Partenaire du forum de Gastein, la commission européenne a prétendu, par la voix de son commissaire à la santé John Dalli, qu’une « bonne discipline financière dans le domaine de la santé »...pouvait permettre « beaucoup d’économies sans réduire les prestations ». La commission s’apprête à présenter un plan pour promouvoir les nouvelles technologies de la santé, notamment la télémédecine et les applications santé pour smartphones.
Mise en concurrence.
Le forum de Gastein a permis de faire le point sur les diverses réformes santé en cours en Europe.
Très commentée, la réforme du système de santé néerlandais a placé les caisses maladie en concurrence, lesquelles achètent dorénavant des soins aux prestataires libéraux ou publics, selon les règles du marché. Le système a permis de réduire certains coûts - notamment administratifs - et de stabiliser les dépenses de soins, au prix de contrôles stricts.
D’une manière générale, les achats de prestations au meilleur prix (dans le cadre de réseaux par exemple) et la contractualisation entre les caisses et les professionnels constituent des tendances lourdes en Europe. Mais gare aux dépassements des objectifs fixés ! En Estonie, si les professionnels sortent des enveloppes allouées, ils ne touchent que 30 % de la valeur des actes ou des produits fournis.

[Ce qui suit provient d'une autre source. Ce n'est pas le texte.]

-- ==== Sys2Proof/Laws/Raise.lean ====
section
/-!
SUPPORT. What a raise may change: the ten groups of the state that no raise and no reaction touches.
-/
namespace Sys2Proof.Machine

/-- The groups that no raise touches. -/
structure Still where
  reqs : Store ReqSt
  epoch : EpochSt
  time : TimeSt
  smp : SmpSt
  seq : SeqSt
  str : StrSt
  mem : MemSt
  boot : BootSt
  lcs : LcsSt
  draws : Nat

def Hw.still (h : Hw) : Still :=
  ⟨h.reqs, h.epoch, h.time, h.smp, h.seq, h.str, h.mem, h.boot, h.lcs, h.draws⟩

/-! ### Combinators -/

theorem each_keeps {α β : Type} (q : Hw → β) (f : Hw → α → Hw) (hf : ∀ h x, q (f h x) = q h) (l : List α) :
    ∀ h : Hw, q (h.each l f) = q h := by
  induction l with
  | nil => intro h; rfl
  | cons x t ih => intro h; exact (ih (f h x)).trans (hf h x)

@[simp] theorem still_each {α : Type} (h : Hw) (l : List α) (f : Hw → α → Hw) (hf : ∀ h x, (f h x).still = h.still) :
    (h.each l f).still = h.still := each_keeps Hw.still f hf l h

theorem when_keeps {β : Type} (q : Hw → β) (f : Hw → Hw) (c : Bool) (h : Hw) (hf : q (f h) = q h) :
    q (h.when c f) = q h := by
  cases c
  · rfl
  · exact hf

@[simp] theorem still_when (h : Hw) (c : Bool) (f : Hw → Hw) (hf : (f h).still = h.still) : (h.when c f).still = h.still :=
  when_keeps Hw.still f c h hf

/-! ### Updates -/

@[simp] theorem still_setReg (h : Hw) (a : Nat) (w : Word) : (h.setReg a w).still = h.still := (rfl)
@[simp] theorem still_put (h : Hw) (f : Fld) (v : Nat) : (h.put f v).still = h.still := (rfl)
@[simp] theorem still_bump (h : Hw) (f : Fld) (n : Nat) : (h.bump f n).still = h.still := (rfl)
@[simp] theorem still_setXing (h : Hw) (x : Nat) (c : Crossing) : (h.setXing x c).still = h.still := (rfl)
@[simp] theorem still_setPort (h : Hw) (p : Port) (x : PortSt) : (h.setPort p x).still = h.still := by cases p <;> rfl
@[simp] theorem still_setLane (h : Hw) (p : Port) (l : Nat) (x : Lane) : (h.setLane p l x).still = h.still :=
  still_setPort _ _ _
@[simp] theorem still_setUnit (h : Hw) (n : Nat) (u : UnitSt) : (h.setUnit n u).still = h.still := (rfl)
@[simp] theorem still_setDrv (h : Hw) (d : Nat) (x : DriverSt) : (h.setDrv d x).still = h.still := (rfl)
@[simp] theorem still_setRelief (h : Hw) (k : Nat) (r : Option Relief) : (h.setRelief k r).still = h.still := (rfl)
@[simp] theorem still_setObjects (h : Hw) (i : Nat) (l : List Nat) : (h.setObjects i l).still = h.still := (rfl)
@[simp] theorem still_setForce (h : Hw) (i : Nat) (r : Option Nat) : (h.setForce i r).still = h.still := (rfl)
@[simp] theorem still_setTimer (h : Hw) (i : Nat) (t : Option Nat) : (h.setTimer i t).still = h.still := (rfl)
@[simp] theorem still_pullFaultN (h : Hw) : h.pullFaultN.still = h.still := (rfl)
@[simp] theorem still_eventItem (h : Hw) (e : EventItem) : (h.eventItem e).still = h.still := (rfl)
@[simp] theorem still_exWindow (h : Hw) (d x ch : Nat) : (h.exWindow d x ch).still = h.still := (rfl)
@[simp] theorem still_sweep (h : Hw) : h.sweep.still = h.still := (rfl)
@[simp] theorem still_noteFail (h : Hw) (a b c d : Nat) : (h.noteFail a b c d).still = h.still := by
  simp [Hw.noteFail]
@[simp] theorem still_causeEnd (h : Hw) (i : Nat) : (h.causeEnd i).still = h.still := (rfl)

/-! ### Operations -/

@[simp] theorem still_xingReq (h : Hw) (x : Nat) : (h.xingReq x).still = h.still := by
  unfold Hw.xingReq; dsimp only; split
  · simp
  · split <;> simp

@[simp] theorem still_setDom (h : Hw) (d : Domain) (x : DomSt) : (h.setDom d x).still = h.still := by cases d <;> rfl

@[simp] theorem still_wake (h : Hw) (d : Domain) : (h.wake d).still = h.still := by
  unfold Hw.wake; dsimp only
  repeat' split
  all_goals simp

@[simp] theorem still_recTriggerAt (h : Hw) (c : Nat) (ws : Option (List Word)) : (h.recTriggerAt c ws).still = h.still := by
  unfold Hw.recTriggerAt; split
  · dsimp only
    refine (when_keeps Hw.still _ _ _ ?_).trans (still_xingReq h 0)
    exact still_wake _ _
  · rfl

@[simp] theorem still_unitCauses (h : Hw) (n : Nat) (late : Bool) (cs : List TrgCause) :
    (h.unitCauses n late cs).still = h.still := by
  unfold Hw.unitCauses; split <;> simp

@[simp] theorem still_unitCause (h : Hw) (n : Nat) (c : TrgCause) : (h.unitCause n c).still = h.still :=
  still_unitCauses h n false [c]

@[simp] theorem still_unitsCause (h : Hw) (c : TrgCause) : (h.unitsCause c).still = h.still := by
  unfold Hw.unitsCause; simp

@[simp] theorem still_evqWrite (h : Hw) (c i x : Nat) : (h.evqWrite c i x).1.still = h.still := by
  unfold Hw.evqWrite; split
  · simp [Hw.still]
  · simp

@[simp] theorem still_exWindows (h : Hw) (d x : Nat) : (h.exWindows d x).still = h.still := by
  unfold Hw.exWindows; simp

@[simp] theorem still_setPol (h : Hw) (d v : Nat) : (h.setPol d v).still = h.still := by
  unfold Hw.setPol; simp

@[simp] theorem still_zeroDriver (h : Hw) (d : Nat) : (h.zeroDriver d).still = h.still := by
  unfold Hw.zeroDriver; simp

@[simp] theorem still_showFaultOff (h : Hw) (ds : List Nat) : (h.showFaultOff ds).still = h.still := by
  unfold Hw.showFaultOff; simp

@[simp] theorem still_stopDrivers (h : Hw) (ds : List Nat) : (h.stopDrivers ds).still = h.still := by
  unfold Hw.stopDrivers; simp

@[simp] theorem still_holdCheck (h : Hw) : h.holdCheck.still = h.still := by
  unfold Hw.holdCheck; simp [Hw.still]

@[simp] theorem still_setActive (h : Hw) (a : Nat) : (h.setActive a).still = h.still := by
  unfold Hw.setActive; split <;> simp

@[simp] theorem still_control (h : Hw) : h.control.still = h.still := by
  unfold Hw.control; split <;> simp

@[simp] theorem still_nextSlot (h : Hw) (p : Port) : (h.nextSlot p).still = h.still := still_setPort _ _ _

@[simp] theorem still_markLane (h : Hw) (p : Port) (ctype kind l : Nat) : (h.markLane p ctype kind l).still = h.still :=
  still_setLane _ _ _ _

@[simp] theorem still_trainLane (h : Hw) (p : Port) (l : Nat) : (h.trainLane p l).still = h.still := by
  unfold Hw.trainLane; split <;> simp

@[simp] theorem still_openSlot (h : Hw) (p : Port) : (h.openSlot p).still = h.still := by
  unfold Hw.openSlot; simp

@[simp] theorem still_sendBlock (h : Hw) (p : Port) (b : Bool × List Byte) : (h.sendBlock p b).still = h.still := by
  unfold Hw.sendBlock; simp

@[simp] theorem still_sendIdle (h : Hw) (p : Port) : (h.sendIdle p).still = h.still := by
  unfold Hw.sendIdle; simp

@[simp] theorem still_padSlot (h : Hw) (p : Port) : (h.padSlot p).still = h.still := by
  unfold Hw.padSlot; simp

@[simp] theorem still_fillSlot (h : Hw) (p : Port) : (h.fillSlot p).still = h.still := by
  unfold Hw.fillSlot; dsimp only; split <;> simp

/-- Making up the lanes of a port touches none of these groups. -/
@[simp] theorem still_fillLanes (h : Hw) (p : Port) : (h.fillLanes p).still = h.still := by
  unfold Hw.fillLanes; dsimp only
  repeat' split
  all_goals simp

@[simp] theorem still_sendStriped (h : Hw) (p : Port) (bs : List (Bool × List Byte)) : (h.sendStriped p bs).still = h.still := by
  unfold Hw.sendStriped; simp

@[simp] theorem still_dropRx (h : Hw) (p : Port) : (h.dropRx p).still = h.still := by
  unfold Hw.dropRx; split <;> simp

@[simp] theorem still_portDown (h : Hw) (p : Port) : (h.portDown p).still = h.still := by
  unfold Hw.portDown; simp

@[simp] theorem still_cal (h : Hw) (x : CalSt) : ({ h with cal := x } : Hw).still = h.still := by simp [Hw.still]
@[simp] theorem still_adc (h : Hw) (x : AdcSt) : ({ h with adc := x } : Hw).still = h.still := by simp [Hw.still]
@[simp] theorem still_cin (h : Hw) (x : CinSt) : ({ h with cin := x } : Hw).still = h.still := by simp [Hw.still]
@[simp] theorem still_flt_field (h : Hw) (x : FltSt) (y : FieldSt) : ({ h with flt := x, field := y } : Hw).still = h.still := by
  simp [Hw.still]

@[simp] theorem still_feStepOver (h : Hw) (x : CalStep) : (h.feStepOver x).still = h.still := by
  unfold Hw.feStepOver; dsimp only
  repeat' split
  all_goals simp

@[simp] theorem still_abandonFeStep (h : Hw) : h.abandonFeStep.still = h.still := by
  unfold Hw.abandonFeStep; split <;> simp

@[simp] theorem still_enterSafe (h : Hw) (i : Nat) : (h.enterSafe i).still = h.still := by
  unfold Hw.enterSafe; dsimp only
  split <;> simp

@[simp] theorem still_resetBlock (h : Hw) (i x : Nat) : (h.resetBlock i x).still = h.still := by
  unfold Hw.resetBlock; dsimp only
  repeat' split
  all_goals simp

@[simp] theorem still_reactOn (h : Hw) (i r x : Nat) : (h.reactOn i r x).still = h.still := by
  unfold Hw.reactOn; split <;> simp

@[simp] theorem still_reactAll (h : Hw) (i : Nat) : (h.reactAll i).still = h.still := by
  unfold Hw.reactAll; simp

theorem still_raiseN (fuel : Nat) : ∀ (h : Hw) (i info : Nat), (raiseN fuel h i info).still = h.still := by
  induction fuel with
  | zero => intro h i info; rfl
  | succ n ih =>
    intro h i info
    unfold raiseN
    dsimp only
    repeat' split
    all_goals simp [ih]

/-- A raise leaves the requesters' latches, the epoch, the time, the schedule, the table, the streams, capture memory,
the start-up, what was read from OTP and the free values as they are. -/
@[simp] theorem still_raise (h : Hw) (i info : Nat) : (h.raise i info).still = h.still := still_raiseN 4 h i info

@[simp] theorem Hw.raise_reqs (h : Hw) (i info : Nat) : (h.raise i info).reqs = h.reqs := congrArg Still.reqs (still_raise h i info)
@[simp] theorem Hw.raise_epoch (h : Hw) (i info : Nat) : (h.raise i info).epoch = h.epoch := congrArg Still.epoch (still_raise h i info)
@[simp] theorem Hw.raise_time (h : Hw) (i info : Nat) : (h.raise i info).time = h.time := congrArg Still.time (still_raise h i info)
@[simp] theorem Hw.raise_smp (h : Hw) (i info : Nat) : (h.raise i info).smp = h.smp := congrArg Still.smp (still_raise h i info)
@[simp] theorem Hw.raise_seq (h : Hw) (i info : Nat) : (h.raise i info).seq = h.seq := congrArg Still.seq (still_raise h i info)
@[simp] theorem Hw.raise_str (h : Hw) (i info : Nat) : (h.raise i info).str = h.str := congrArg Still.str (still_raise h i info)
@[simp] theorem Hw.raise_mem (h : Hw) (i info : Nat) : (h.raise i info).mem = h.mem := congrArg Still.mem (still_raise h i info)
@[simp] theorem Hw.raise_boot (h : Hw) (i info : Nat) : (h.raise i info).boot = h.boot := congrArg Still.boot (still_raise h i info)
@[simp] theorem Hw.raise_lcs (h : Hw) (i info : Nat) : (h.raise i info).lcs = h.lcs := congrArg Still.lcs (still_raise h i info)
@[simp] theorem Hw.raise_draws (h : Hw) (i info : Nat) : (h.raise i info).draws = h.draws := congrArg Still.draws (still_raise h i info)

end Sys2Proof.Machine
end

Autre maître mot des politiques contemporaines : la productivité des systèmes de santé qu’il faut accroître. Il s’agit d’améliorer l’efficience des acteurs (hôpitaux, médecins de ville...) et l’organisation des parcours de soins, de réduire les gaspillages, les actes inutiles... Le National Health britannique (NHS) a fait de cet objectif l’axe central de sa modernisation.
Échecs.
Certaines réformes s’achèvent par des fiascos. Fin 2011, le gouvernement polonais a voulu forcer les médecins à vérifier, avant toute prescription, que le patient disposait d’une assurance-maladie incluant les remboursements de médicaments, ce qui n’est pas automatique. Cette politique tatillonne et bureaucratique a suscité une telle fronde médicale que le gouvernement a dû battre en retraite…et concevoir un logiciel automatique pour vérifier les affiliations des patients. « Cette affaire a entraîné un incroyable gâchis d’énergie pour tenter de lutter contre des fraudes minimes », se désole le Pr Wlodarczyk, professeur de santé publique à Cracovie pour qui « c’est l’exemple type de ce qu’il ne faut pas faire ».